A sól zgromadzoną w macie można odzyskać. Wystarczy wypłukać zrębki wierzby i ponownie nasączyć je związkami azotu, czyli popularnym nawozem dla roślin. Nie wiadomo jeszcze ile soli uda się odzyskać, ale będzie to kilkanaście, może kilkadziesiąt kilogramów. Tymczasem Miejskie Przedsiębiorstwo Oczyszczania w Krakowie jednej zimy zużywa aż 16 tysięcy ton soli.

- Ciężko to porównać - mówi Piotr Odorczuk z MPO w Krakowie – W magazynie mamy w tym momencie około 8 tysięcy ton soli. To spora hałda i można by po niej zjeżdżać na nartach. Więc te kilka kilogramów nie robi różnicy. Ale liczy się idea. My recyklujemy odpady i staramy się odzyskać jak najwięcej tego, co wydawało się nie do odzyskania.

Stąd wniosek, że odzyskiwanie soli to jedynie efekt uboczny ochrony drzew, a drzewa rosnące przy drogach bardzo tej ochrony potrzebują.

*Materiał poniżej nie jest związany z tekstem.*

/-- A step that enters FAULT is a write to CMD, or a base tick. -/
theorem step_enters_fault (hs : s.ctl ≠ .fault) (h : step s = .next t) (ht : t.ctl = .fault) :
    (¬ s.edgeNext ∧ (∃ w rest, s.host = .write 32 0x18 w :: rest) ∧ FaultRaised { s with host := s.host.tail } t) ∨
    (s.edgeNext ∧ s.rst = false ∧ baseTick { s with host := s.host.tail } = .next t) := by
  rcases step_cases h with ⟨hedge, hc⟩ | ⟨e, rest, hhost, he, hedge, hx⟩
  · rcases clockEdge_cases hc with ⟨-, rfl⟩ | ⟨hrst, hb⟩
    · cases ht
    · exact .inr ⟨hedge, hrst, hb⟩
  · obtain ⟨⟨w, rfl⟩, hraised⟩ := hostEvent_enters_fault (s := { s with host := rest }) he hs hx ht
    exact .inl ⟨hedge, ⟨w, rest, hhost⟩, by rwa [hhost]⟩

/-- Settles O39: a command that faults raises its fault and no more, and before START a base tick is its countdown alone. -/
theorem faultEntry : Obligations.FaultEntry := by
  unfold Obligations.FaultEntry
  intro s t h hs hstep ht
  rcases step_enters_fault hs hstep ht with ⟨-, -, c, info, hne, rfl⟩ | ⟨hedge, -, hb⟩
  · exact ⟨hne, rfl, fun _ => ⟨rfl, rfl, rfl, rfl⟩⟩
  · obtain ⟨hbusy, -, a, b, v, c, info, hne, he⟩ :=
      countdown_enters_fault (s := { s with host := s.host.tail }) hs (baseTick_enters_fault hb ht)
    have hinv : ({ s with host := s.host.tail } : State).Inv :=
      h.setOutside s.host.tail s.rst s.readData s.tblIndex s.encIn
    rw [hinv.baseTick_busy hbusy, he] at hb
    cases hb
    exact ⟨hne, rfl, fun hnot => absurd hedge hnot⟩

/-- Settles O43: of the base ticks, only the one that ends BUSY enters FAULT. -/
theorem faultsComeOnlyFromCommandsAndPrepare : Obligations.FaultsComeOnlyFromCommandsAndPrepare := by
  unfold Obligations.FaultsComeOnlyFromCommandsAndPrepare
  intro s t hs hstep ht
  rcases step_enters_fault hs hstep ht with ⟨-, hcmd, -⟩ | ⟨hedge, hrst, hb⟩
  · exact .inl hcmd
  · obtain ⟨hbusy, hlast, -⟩ :=
      countdown_enters_fault (s := { s with host := s.host.tail }) hs (baseTick_enters_fault hb ht)
    exact .inr ⟨hedge, hrst, hbusy, hlast⟩

/-! ### Steps in FAULT and from START on -/

/-- What a step leaves standing in FAULT and from START on: STATE, but for the end of the settle delay, the fault, the divisors
and the run bits. -/
structure Standing (s t : State) : Prop where
  ctl : t.ctl = s.ctl ∨ s.ctl = .settling ∧ t.ctl = .streaming
  fault : t.cause = s.cause ∧ t.faultInfo = s.faultInfo
  divisors : t.divA = s.divA ∧ t.divB = s.divB
  runs : t.seqA.run = s.seqA.run ∧ t.seqB.run = s.seqB.run

/-- A write to CMD where no command is accepted only sets IGN (R265, R267). -/
theorem hostWrite_cmd_ignored (ha : s.ctl.accepts = false) (w : Word) :
    hostWrite 0x18 w s = .next { s with ign := true } :=
  (hostWrite_offset .cmd w s).trans (writeCmd_ignored ha w)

- Problem nie polega na samym drzewie, ale na glebie, która jest zmieniana przez tę sól – mówi Wojciech Bobek, dendrolog z Instytutu Architektury Krajobrazu Politechniki Krakowskiej – Pomimo tego, że na wiosnę gleba jest zasobna w wodę, mnóstwo wody związana jest przez sól i nie może zostać pobrana przez korzenie drzew.

Jak co roku Zarząd Zieleni Miejskiej zainstaluje też słomiane, pionowe maty chroniące mniejsze rośliny, np. te rosnące na pasie zieleni przy alejach trzech wieszczów.

Maty zbierające sól są rozwiązaniem dość tanim, więc jeśli się sprawdzą, pojawi się ich więcej. Za pięćdziesiąt sztuk Zarząd Zieleni miejskiej zapłacił nieco ponad tysiąc złotych.